The variant, named by different anti-virus vendors as either MyDoom-M,
MyDoom-N or MyDoom-O, hit the Wild on Monday and spread rapidly.
Sporting a new twist in the way it propagates, the worm contains links
to several different search engines and tries to use them to harvest
email addresses.
Security analysts say some search engine sites, such as Google,
reportedly experienced some slow downs and possibly even intermittent
interruptions.
”This is the first time I’ve ever seen a worm perform a Google search
to harvest email addresses for an email routine,” says Ken Dunham,
director of malicious code for iDefense, Inc., a security intelligence
company based in Reston, Va. ”It’s interesting that this worm was
released while Google has a pending IPO. However, it appears that the
backdoor component of the worm is the real motive behind this widespread
worm.”
The new variant, which appears to have peaked yesterday, still is
circulating in high numbers today, according to analysts from
MessageLabs, Inc., a managed email security company based in New York.
Analysts there report intercepting 599,641 copies of the virus so far.
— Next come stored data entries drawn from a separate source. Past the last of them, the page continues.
-- ==== Sys2Proof/Machine/Copy.lean ====
section
/-! DEFINITION. Tile copies (R242 to R254), the waits on chunks and the status of copies (R255 to
R257), translation faults of streams (R258, R332), staging copies (R302) and collectives (R260 to
R266). -/
namespace Sys2Proof.Machine

/-! ### Streams and queues (R243) -/

/-- How many queues of the paddock's folds on a die are bound to a stream. -/
def State.bound (s : State) (p d st : Nat) : Nat :=
  ((s.folds.filter fun e => e.2.paddock == p && dieOf e.2.core == d).flatMap fun e =>
    e.2.queues.filter fun q => q.2 == st).length
/-- The paddock's stream on a die with the fewest queues bound, on a tie the lowest-numbered. -/
def State.pickStream (s : State) (p d : Nat) : Nat :=
  (s.streams p d).foldl (fun b st => if s.bound p d st < s.bound p d b then st else b)
    ((s.streams p d).headD 0)
/-- The stream of a fold's queue, bound at its first use. -/
def State.bindQueue (s : State) (fid qn : Nat) : Nat × State :=
  match kget s.folds fid with
  | none => (0, s)
  | some fo =>
      match kget fo.queues qn with
      | some st => (st, s)
      | none =>
          let st := s.pickStream fo.paddock (dieOf fo.core)
          (st, s.modFold fid fun fo => { fo with queues := kset fo.queues qn st })
/-- A stream is stalled by an operation of it that waits on a translation fault (R258). -/
def State.streamStalled (s : State) (o : CopyOp) : Bool :=
  s.copies.any fun e => e.2.phase == 2 && e.2.paddock == o.paddock && dieOf e.2.core == dieOf o.core
    && e.2.stream == o.stream

/-! ### Issue (R247 to R250) -/

/-- A parameter word that names a notification fails its checks (R247, R249). -/
def State.noteBad (s : State) (fo : Fold) (w : Nat) : Bool :=
  let n := w % 4
  let a := w / 4 * 4
  n == 3 || (n == 0 && a != 0) || (n != 0 && (s.commonsBad fo a || s.windowBad fo a))
/-- The place that a notification word names. -/
def State.notePlace (s : State) (fo : Fold) (w : Nat) : Nat :=
  if w % 4 = 0 then 0 else s.cmPlace fo (w / 4 * 4)
/-- Chunks of the index extent for a number of rows (R248). -/
def indexChunks (rows : Nat) : Nat := (4 * rows + 511) / 512
/-- The first check of R249 that fails. `kind` is that of R246. -/
def copyTrap (s : State) (q : Iss) (kind rlog a p0 p1 p2 p3 : Nat) : Option Nat :=
  let fo := s.fo q
  let d := dieOf q.core
  let n := bits p2 26 16 + 1
  let x := 512 * n
  let l := 16 * 2 ^ rlog
  let rows := x / l
  let first := bits p2 10 0
  let ich := bits p1 30 20
  let va := bits p1 19 0 * 2 ^ 32 + p0
  let lea := if fo.paddock = 0 then 0 else portOf fo.vd
  let indexed := kind == 3 || kind == 4
  let paramBad := bitOf p1 31 || bits p2 31 27 != 0 || bits p2 15 11 != 0
    || (!indexed && ich != 0) || (kind == 2 && first != 0) || decide (x < l) || x % l != 0
    || (kind == 2 && va % 4 != 0)
    || ((kind == 0 || kind == 1 || indexed) && (va % 16 != 0 || a % 16 != 0))
    || (kind == 1 && decide (1 < rows) && decide (a < l))
    || (kind == 5 && (n != 1 || decide (4096 ≤ a)
        || decide (bits (s.reg 0 fo.paddock 0x0F lea) 12 0 ≤ a)))
  let chunks := (if kind = 2 then [] else chunkRun first n)
    ++ (if indexed then chunkRun ich (indexChunks rows) else [])
  if paramBad || s.noteBad fo p3 then some cEngparam
  else if (s.streams fo.paddock d).isEmpty then some cEngparam
  else if chunks.any fun ch => decide (64 * fo.segs.length ≤ ch) then some cSpbounds
  else if chunks.any fun ch => s.engineOwned fo ch then some cSpowner
  else none
/-- The chain of a fold's drove. -/
def State.chainOf (s : State) (fo : Fold) : Nat :=
  match kget s.droves fo.drove with
  | some d => d.chain
  | none => 0
/-- An operation with nothing in it but where it comes from. -/
def copyOpOf (s : State) (fid flock pc : Nat) (fo : Fold) : CopyOp :=
  { paddock := fo.paddock, vd := fo.vd, fold := fid, flock := flock, core := fo.core
    drove := fo.drove, pc := pc, kind := 0, addr := 0, pitch := 0, rowlen := 512, first := 0
    count := 1, ichunk := 0, qn := 0, stream := 0, res := 0, chain := s.chainOf fo, naddr := 0
    note := 0, p3 := 0, segs := fo.segs, phase := 0, idx := [], data := [], dst := 0, fault := none, moved := none
    posted := none, fail := none, assist := false, seq := 0, wrote := false, part := none, rem := 0
    ix := fo.index, born := (s.flock fid flock).born }
/-- The lea die that runs a collective (R260). -/
def CopyOp.lea (o : CopyOp) : Nat := if o.paddock = 0 then 0 else portOf o.vd
/-- The bytes of a collective's table entry that it reads first, by address and length (R260). -/
def State.entryOf (s : State) (p lea g : Nat) : Nat × Nat :=
  (bits (s.reg 0 p 0x0F lea) 43 16 * 65536 + 16 * g, 16)
/-- The members that an entry lists, in rank order (R260), or none where the entry makes a collective fail. -/
def State.groupOf (s : State) (p lea g : Nat) : Option (List Nat) :=
  let r := s.reg 0 p 0x0F lea
  let base := bits r 43 16 * 65536
  let size := bits r 63 52 * 65536
  let n := s.rd (base + 16 * g) 2
  let list := s.rd (base + 16 * g + 8) 8
  if n = 0 || 32768 < n || s.rd (base + 16 * g + 2) 6 != 0 || 2 ^ 44 ≤ list || list % 8 != 0
      || list < base || base + size < list + 2 * n then none
  else some ((List.range n).map fun i => s.rd (list + 2 * i) 2)
/-- How many collectives a virtual device has issued on the group of a list. -/
def VDev.collsOn (d : VDev) (g : List Nat) : Nat := ((d.colls.find? fun e => e.1 == g).map Prod.snd).getD 0
/-- A collective takes the next number of its rank on its group (R262): the group is the list that its entry names as it
issues (log 89). -/
def State.numbered (s : State) (o : CopyOp) : CopyOp × State :=
  if o.kind = 5 ∧ o.paddock ≠ 0 then
    let g := (s.groupOf o.paddock o.lea o.pitch).getD []
    let k := (s.vd o.vd).collsOn g
    ({ o with seq := k }, s.modVd o.vd fun d => { d with colls := (g, k + 1) :: d.colls.filter fun e => e.1 != g })
  else (o, s)
/-- The data chunks and index chunks of an operation, fold-relative. -/
def CopyOp.indexed (o : CopyOp) : Bool := o.kind == 3 || o.kind == 4
/-- The chunks of its extent that the operation is to handle, by index: all, or a remnant's range (R421). -/
def CopyOp.span (o : CopyOp) : List Nat :=
  match o.part with
  | none => List.range o.count
  | some (f, n) => (List.range n).map fun i => f + i
def CopyOp.rows (o : CopyOp) : Nat := 512 * o.count / o.rowlen
def CopyOp.dataChunks (o : CopyOp) : List Nat := if o.kind = 2 then [] else chunkRun o.first o.count
def CopyOp.chunks (o : CopyOp) : List Nat :=
  o.dataChunks ++ if o.indexed then chunkRun o.ichunk (indexChunks o.rows) else []
/-- Every chunk of the operation becomes engine-owned (R250). -/
def State.ownChunks (s : State) (id : Nat) (o : CopyOp) : State :=
  s.modCore o.core fun c =>
    { c with own := (o.chunks.map (segChunk o.segs)).foldl (fun m ch => kset m ch (.copy id)) c.own }
/-- The issue of a TCOPY of a kind. -/
def tcopy (kind : Nat) (h : EHdr) (t : TcHdr) (a : USrc) (q : Iss) (s : State) : Eff :=
  let fo := s.fo q
  let av := (s.uni q h.lit a).toNat
  let p0 := s.pnat q h.p0
  let p1 := s.pnat q h.p1
  let p2 := s.pnat q h.p2
  let p3 := s.pnat q h.p3
  match copyTrap s q kind t.rlog av p0 p1 p2 p3 with
  | some c => .error (c, q.lanes)
  | none =>
      let b := s.bindQueue q.fold t.qn
      let id := b.2.nextId
      let o : CopyOp :=
        { copyOpOf s q.fold q.flock q.pc fo with
          kind := kind, addr := bits p1 19 0 * 2 ^ 32 + p0, pitch := av
          rowlen := if kind = 5 then 512 else 16 * 2 ^ t.rlog
          first := bits p2 10 0, count := bits p2 26 16 + 1, ichunk := bits p1 30 20, qn := t.qn
          stream := b.1, res := t.res, naddr := s.notePlace fo p3, note := p3 % 4, p3 := p3, lanes := q.lanes }
      let n := b.2.numbered o
      .ok (({ n.2 with copies := kset n.2.copies id n.1, nextId := id + 1 }).ownChunks id n.1, 0)
/-- TCOPY.LOAD (R248). -/
def execTcopyLoad (h : EHdr) (t : TcHdr) (a : USrc) (s : State) : Host.Outcome State Fault Refusal :=
  issue (.tcopyLoad h t a) (tcopy 0 h t a) s
/-- TCOPY.STORE (R248). -/
def execTcopyStore (h : EHdr) (t : TcHdr) (a : USrc) (s : State) : Host.Outcome State Fault Refusal :=
  issue (.tcopyStore h t a) (tcopy 1 h t a) s
/-- TCOPY.FILL (R248). -/
def execTcopyFill (h : EHdr) (t : TcHdr) (a : USrc) (s : State) : Host.Outcome State Fault Refusal :=
  issue (.tcopyFill h t a) (tcopy 2 h t a) s
/-- TCOPY.GATHER (R248). -/
def execTcopyGather (h : EHdr) (t : TcHdr) (a : USrc) (s : State) :
    Host.Outcome State Fault Refusal :=
  issue (.tcopyGather h t a) (tcopy 3 h t a) s
/-- TCOPY.SCATTER (R248). -/
def execTcopyScatter (h : EHdr) (t : TcHdr) (a : USrc) (s : State) :
    Host.Outcome State Fault Refusal :=
  issue (.tcopyScatter h t a) (tcopy 4 h t a) s
/-- TCOPY.COLL (R260). -/
def execTcopyColl (h : EHdr) (t : TcHdr) (a : USrc) (s : State) : Host.Outcome State Fault Refusal :=
  issue (.tcopyColl h t a) (tcopy 5 h t a) s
But those numbers pale in comparison to the original MyDoom, which took
the Internet by storm this past January.
Mark Sunner, chief technical officer of MessageLabs, says they
intercepted more than 5 million copies of MyDoom-A in its first 24 hours
in the Wild.
”This is causing a fair bit of commotion, but this variant hasn’t got
anywhere near the numbers of the original,” says Sunner. ”But because
of what it’s done to the search engines, its ability to affect the
community as a whole is quite significant. Other than that, we’d call
this a medium level of aggression.”
Symantec Corp., an information security company based in Cupertino,
Calif., has labeled MyDoom-M as a Level 4 threat, with Level 5 being the
most dangerous.
The new MyDoom variant is a mass-mailing worm with an SMTP engine that
sends copies of itself out to addresses harvested from infected machines
or off of search engines. The worm also carries a Trojan that is
installed on TCP Port 1034.
” The Trojan is what has got us worried,” says Dunham. ”This backdoor
has been completely changed from the one that was in earlier versions of
MyDoom… This is a very complicated backdoor. The code is very
difficult to wade through.”
MessageLabs’ Sunner says the backdoor carries some disturbing commercial
capabilities.
”This variant isn’t dangerous from a traditional standpoint. It’s not
deleting files or amending spreadsheets,” says Sunner. ”But all the
viruses these days have a commercial motivation to them. That Trojan can
be used as an effective spam sending mechanism…. I don’t think this
virus’ main intention was to create denial-of-service attacks on the
search engines. This is about spam.”
Is a Second Wave Coming?
Dunham says the new MyDoom variant is just the first line of attack in a
bigger battle.
Today, Dunham’s analysts report finding Zindos-A in the Wild. The
malware scans for randomized IP addresses with TCP port 1034 open. This
is the port that the new MyDoom variant opens. Once it finds that open
port, Zindos-A uploads a copy of itself, which is then executed by a
mechanism inside the new MyDoom. After creating a .exe file on the
infected computer and modifying the Windows registry, Zindos-A attacks
the Microsoft.com Web site with a denial-of-service attack.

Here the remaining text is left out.